Windrush Commissioner’s Office staffed by Home Office officials, contradicting claims of being independent
The government’s promise of an “independent” Windrush Commissioner is under fire after the immigration minister confirmed that the Commissioner’s office is staffed by Home Office civil servants — the same department responsible for the Windrush scandal and the failures that followed.
In an exclusive interview with JamRadio, the Minister for Migration and Citizenship, Mike Tapp confirmed that the Commissioner’s team is made up of Home Office officials, including a Chief of Staff who has spent seven years inside the department and worked in senior roles under Theresa May according to his LinkedIn Profile. His profile also revealed he recently worked at an NGO headed up by former Prime Minister — now Baroness May, despite this, Minister Tapp insists these arrangement are “very normal”.
In an exclusive interview with JamRadio, Minister for Migration and Citizenship @MikeTappTweets confirmed that the “Independent” Office of the Windrush Commissioner is in fact staffed by Home Office officials — raising fresh questions about its independence.
— Jam Radio UK News (@Jam_RadioUK) January 17, 2026
JamRadio has… pic.twitter.com/QU1PRkeL4O
The revelations were made on the same day the Minister unveiled plans to overhaul the Windrush Scheme, following years of complaints from victims and campaigners who say the government is moving too slowly — and that many people are being failed entirely by the Home Office.
When pressed on how the Commissioner's office can be independent while being staffed by the very institution it is meant to scrutinise, the Minister said: "There's a mix of Home Office staff in there who have been 'recruited' to do the role." He argued that close ties were necessary.
“The work between the Commissioner’s office and the Home Office has to be close,” he said. “…And having those close links… is not a bad thing.”
When asked if Home Office staff are embedded within or seconded to the Commissioner’s office. A Home Office spokesperson said:
"While they are employed by the Home Office they are fully under the direction of the Commissioner."

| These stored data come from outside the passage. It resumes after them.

-- ==== Sys2Proof/Laws/State.lean ====
section
/-! SUPPORT. What each update of the state leaves alone: one lemma per field per update, so that no proof unfolds a record
update. -/

namespace Sys2Proof.Machine

/-! ## One register field -/

@[simp] theorem setF_mode (s : State) (f : Fld) (v : Nat) : (setF s f v).mode = s.mode := rfl
@[simp] theorem setF_ms (s : State) (f : Fld) (v : Nat) : (setF s f v).ms = s.ms := rfl
@[simp] theorem setF_time (s : State) (f : Fld) (v : Nat) : (setF s f v).time = s.time := rfl
@[simp] theorem setF_plumb (s : State) (f : Fld) (v : Nat) : (setF s f v).plumb = s.plumb := rfl
@[simp] theorem setF_sp (s : State) (f : Fld) (v : Nat) : (setF s f v).sp = s.sp := rfl
@[simp] theorem setF_zcp (s : State) (f : Fld) (v : Nat) : (setF s f v).zcp = s.zcp := rfl
@[simp] theorem setF_core (s : State) (f : Fld) (v : Nat) : (setF s f v).core = s.core := rfl
@[simp] theorem setF_scan (s : State) (f : Fld) (v : Nat) : (setF s f v).scan = s.scan := rfl
@[simp] theorem setF_txn (s : State) (f : Fld) (v : Nat) : (setF s f v).txn = s.txn := rfl
@[simp] theorem setF_sby (s : State) (f : Fld) (v : Nat) : (setF s f v).sby = s.sby := rfl
@[simp] theorem setF_cls (s : State) (f : Fld) (v : Nat) : (setF s f v).cls = s.cls := rfl
@[simp] theorem setF_egr (s : State) (f : Fld) (v : Nat) : (setF s f v).egr = s.egr := rfl
@[simp] theorem setF_can (s : State) (f : Fld) (v : Nat) : (setF s f v).can = s.can := rfl
@[simp] theorem setF_fld (s : State) (f : Fld) (v : Nat) : (setF s f v).fld = s.fld := rfl
@[simp] theorem setF_phm (s : State) (f : Fld) (v : Nat) : (setF s f v).phm = s.phm := rfl
@[simp] theorem setF_cal (s : State) (f : Fld) (v : Nat) : (setF s f v).cal = s.cal := rfl
@[simp] theorem setF_pwr (s : State) (f : Fld) (v : Nat) : (setF s f v).pwr = s.pwr := rfl
@[simp] theorem setF_trc (s : State) (f : Fld) (v : Nat) : (setF s f v).trc = s.trc := rfl
@[simp] theorem setF_tap (s : State) (f : Fld) (v : Nat) : (setF s f v).tap = s.tap := rfl
@[simp] theorem setF_nv (s : State) (f : Fld) (v : Nat) : (setF s f v).nv = s.nv := rfl
@[simp] theorem setF_pins (s : State) (f : Fld) (v : Nat) : (setF s f v).pins = s.pins := rfl
@[simp] theorem setF_pulses (s : State) (f : Fld) (v : Nat) : (setF s f v).pulses = s.pulses := rfl
@[simp] theorem setF_latches (s : State) (f : Fld) (v : Nat) : (setF s f v).latches = s.latches := rfl
@[simp] theorem setF_pulsesPrev (s : State) (f : Fld) (v : Nat) : (setF s f v).pulsesPrev = s.pulsesPrev := rfl
@[simp] theorem setF_freeCtr (s : State) (f : Fld) (v : Nat) : (setF s f v).freeCtr = s.freeCtr := rfl
@[simp] theorem setF_pending (s : State) (f : Fld) (v : Nat) : (setF s f v).pending = s.pending := rfl

/-! ## Several register fields -/

@[simp] theorem setFs_mode (s : State) (l : List (Fld × Nat)) : (setFs s l).mode = s.mode := by
  induction l generalizing s with
  | nil => rfl
  | cons p t ih => exact ih _
@[simp] theorem setFs_ms (s : State) (l : List (Fld × Nat)) : (setFs s l).ms = s.ms := by
  induction l generalizing s with
  | nil => rfl
  | cons p t ih => exact ih _
@[simp] theorem setFs_time (s : State) (l : List (Fld × Nat)) : (setFs s l).time = s.time := by
  induction l generalizing s with
  | nil => rfl
  | cons p t ih => exact ih _
@[simp] theorem setFs_plumb (s : State) (l : List (Fld × Nat)) : (setFs s l).plumb = s.plumb := by
  induction l generalizing s with
  | nil => rfl
  | cons p t ih => exact ih _
@[simp] theorem setFs_sp (s : State) (l : List (Fld × Nat)) : (setFs s l).sp = s.sp := by
  induction l generalizing s with
  | nil => rfl
  | cons p t ih => exact ih _
@[simp] theorem setFs_zcp (s : State) (l : List (Fld × Nat)) : (setFs s l).zcp = s.zcp := by
  induction l generalizing s with
  | nil => rfl
  | cons p t ih => exact ih _
@[simp] theorem setFs_core (s : State) (l : List (Fld × Nat)) : (setFs s l).core = s.core := by
  induction l generalizing s with
  | nil => rfl
  | cons p t ih => exact ih _
@[simp] theorem setFs_scan (s : State) (l : List (Fld × Nat)) : (setFs s l).scan = s.scan := by
  induction l generalizing s with
  | nil => rfl
  | cons p t ih => exact ih _
@[simp] theorem setFs_txn (s : State) (l : List (Fld × Nat)) : (setFs s l).txn = s.txn := by
  induction l generalizing s with
  | nil => rfl
  | cons p t ih => exact ih _
@[simp] theorem setFs_sby (s : State) (l : List (Fld × Nat)) : (setFs s l).sby = s.sby := by
  induction l generalizing s with
  | nil => rfl
  | cons p t ih => exact ih _
@[simp] theorem setFs_cls (s : State) (l : List (Fld × Nat)) : (setFs s l).cls = s.cls := by
  induction l generalizing s with
  | nil => rfl
  | cons p t ih => exact ih _
@[simp] theorem setFs_egr (s : State) (l : List (Fld × Nat)) : (setFs s l).egr = s.egr := by
  induction l generalizing s with
  | nil => rfl
  | cons p t ih => exact ih _
@[simp] theorem setFs_can (s : State) (l : List (Fld × Nat)) : (setFs s l).can = s.can := by
  induction l generalizing s with
  | nil => rfl
  | cons p t ih => exact ih _
@[simp] theorem setFs_fld (s : State) (l : List (Fld × Nat)) : (setFs s l).fld = s.fld := by
  induction l generalizing s with
  | nil => rfl
  | cons p t ih => exact ih _
@[simp] theorem setFs_phm (s : State) (l : List (Fld × Nat)) : (setFs s l).phm = s.phm := by
  induction l generalizing s with
  | nil => rfl
  | cons p t ih => exact ih _
@[simp] theorem setFs_cal (s : State) (l : List (Fld × Nat)) : (setFs s l).cal = s.cal := by
  induction l generalizing s with
  | nil => rfl
  | cons p t ih => exact ih _
@[simp] theorem setFs_pwr (s : State) (l : List (Fld × Nat)) : (setFs s l).pwr = s.pwr := by
  induction l generalizing s with
  | nil => rfl
  | cons p t ih => exact ih _
@[simp] theorem setFs_trc (s : State) (l : List (Fld × Nat)) : (setFs s l).trc = s.trc := by
  induction l generalizing s with
  | nil => rfl
  | cons p t ih => exact ih _
@[simp] theorem setFs_tap (s : State) (l : List (Fld × Nat)) : (setFs s l).tap = s.tap := by
  induction l generalizing s with
  | nil => rfl
  | cons p t ih => exact ih _
@[simp] theorem setFs_nv (s : State) (l : List (Fld × Nat)) : (setFs s l).nv = s.nv := by
  induction l generalizing s with
  | nil => rfl
  | cons p t ih => exact ih _
@[simp] theorem setFs_pins (s : State) (l : List (Fld × Nat)) : (setFs s l).pins = s.pins := by
  induction l generalizing s with
  | nil => rfl
  | cons p t ih => exact ih _
@[simp] theorem setFs_pulses (s : State) (l : List (Fld × Nat)) : (setFs s l).pulses = s.pulses := by
  induction l generalizing s with
  | nil => rfl
  | cons p t ih => exact ih _
@[simp] theorem setFs_latches (s : State) (l : List (Fld × Nat)) : (setFs s l).latches = s.latches := by
  induction l generalizing s with
  | nil => rfl
  | cons p t ih => exact ih _
@[simp] theorem setFs_pulsesPrev (s : State) (l : List (Fld × Nat)) : (setFs s l).pulsesPrev = s.pulsesPrev := by
  induction l generalizing s with
  | nil => rfl
  | cons p t ih => exact ih _
@[simp] theorem setFs_freeCtr (s : State) (l : List (Fld × Nat)) : (setFs s l).freeCtr = s.freeCtr := by
  induction l generalizing s with
  | nil => rfl
  | cons p t ih => exact ih _
@[simp] theorem setFs_pending (s : State) (l : List (Fld × Nat)) : (setFs s l).pending = s.pending := by
  induction l generalizing s with
  | nil => rfl
  | cons p t ih => exact ih _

The department refused to disclose how many staff the Commissioner office employs, declined to say whether senior roles were advertised externally, and would not reveal what positions the Chief of Staff and Office Manager previously held. Both are confirmed to be permanent Home Office civil servants. The Commissioner's Office manager also comes directly from the Home Office according to her LinkedIn profile.
The Commissioner does not have direct access to UKVI casework systems. Instead, the Home Office decides what information he receives and when. All staff, including the Commissioner, are bound by the Official Secrets Act.
Roland Houslin of Justice for Windrush Generations told JamRadio:
“The impression given by the Home Office was that the Office of the Windrush Commissioner is independent of the Home Office — set up to oversee the implementation of the Wendy Williams Lessons Learned Review and deliver justice to those impacted by the Home Office scandal.”
Houslin, a British citizen by birth in the UK and a victim and campaigner of the Home Office Scandal was not allowed to return to the UK for 15 years as a child, after his parent's immigration status was affected by the Home Office. He said. "This is the very reason why the scheme needs to be removed from the Home Office."
The Home Office has created an oversight body that cannot see casework, cannot hire independently, and cannot operate without departmental permission. It is an office designed to appear independent while ensuring that no one outside the Home Office gains meaningful visibility into what went wrong — or what is still going wrong.
Another campaigner who did not want to be named siad: "Taken together, the structure looks less like independence and more like containment, the Commisoner's office is clearly a Home Office outfit and there needs to be a public inquiry."
For many in the Windrush community, this arrangement is not a fresh start. It appears as a continuation of the same culture of secrecy, dismissive ideology, and selfâprotection that allowed the scandal to fester in the first place.
The government says the Commissioner will be a “trusted voice” for victims. But with the Home Office staffing his office, controlling his access to information, and shielding key details from public view, the question is no longer whether the Commissioner is independent.
It’s whether he is being used to prevent independence from ever taking root.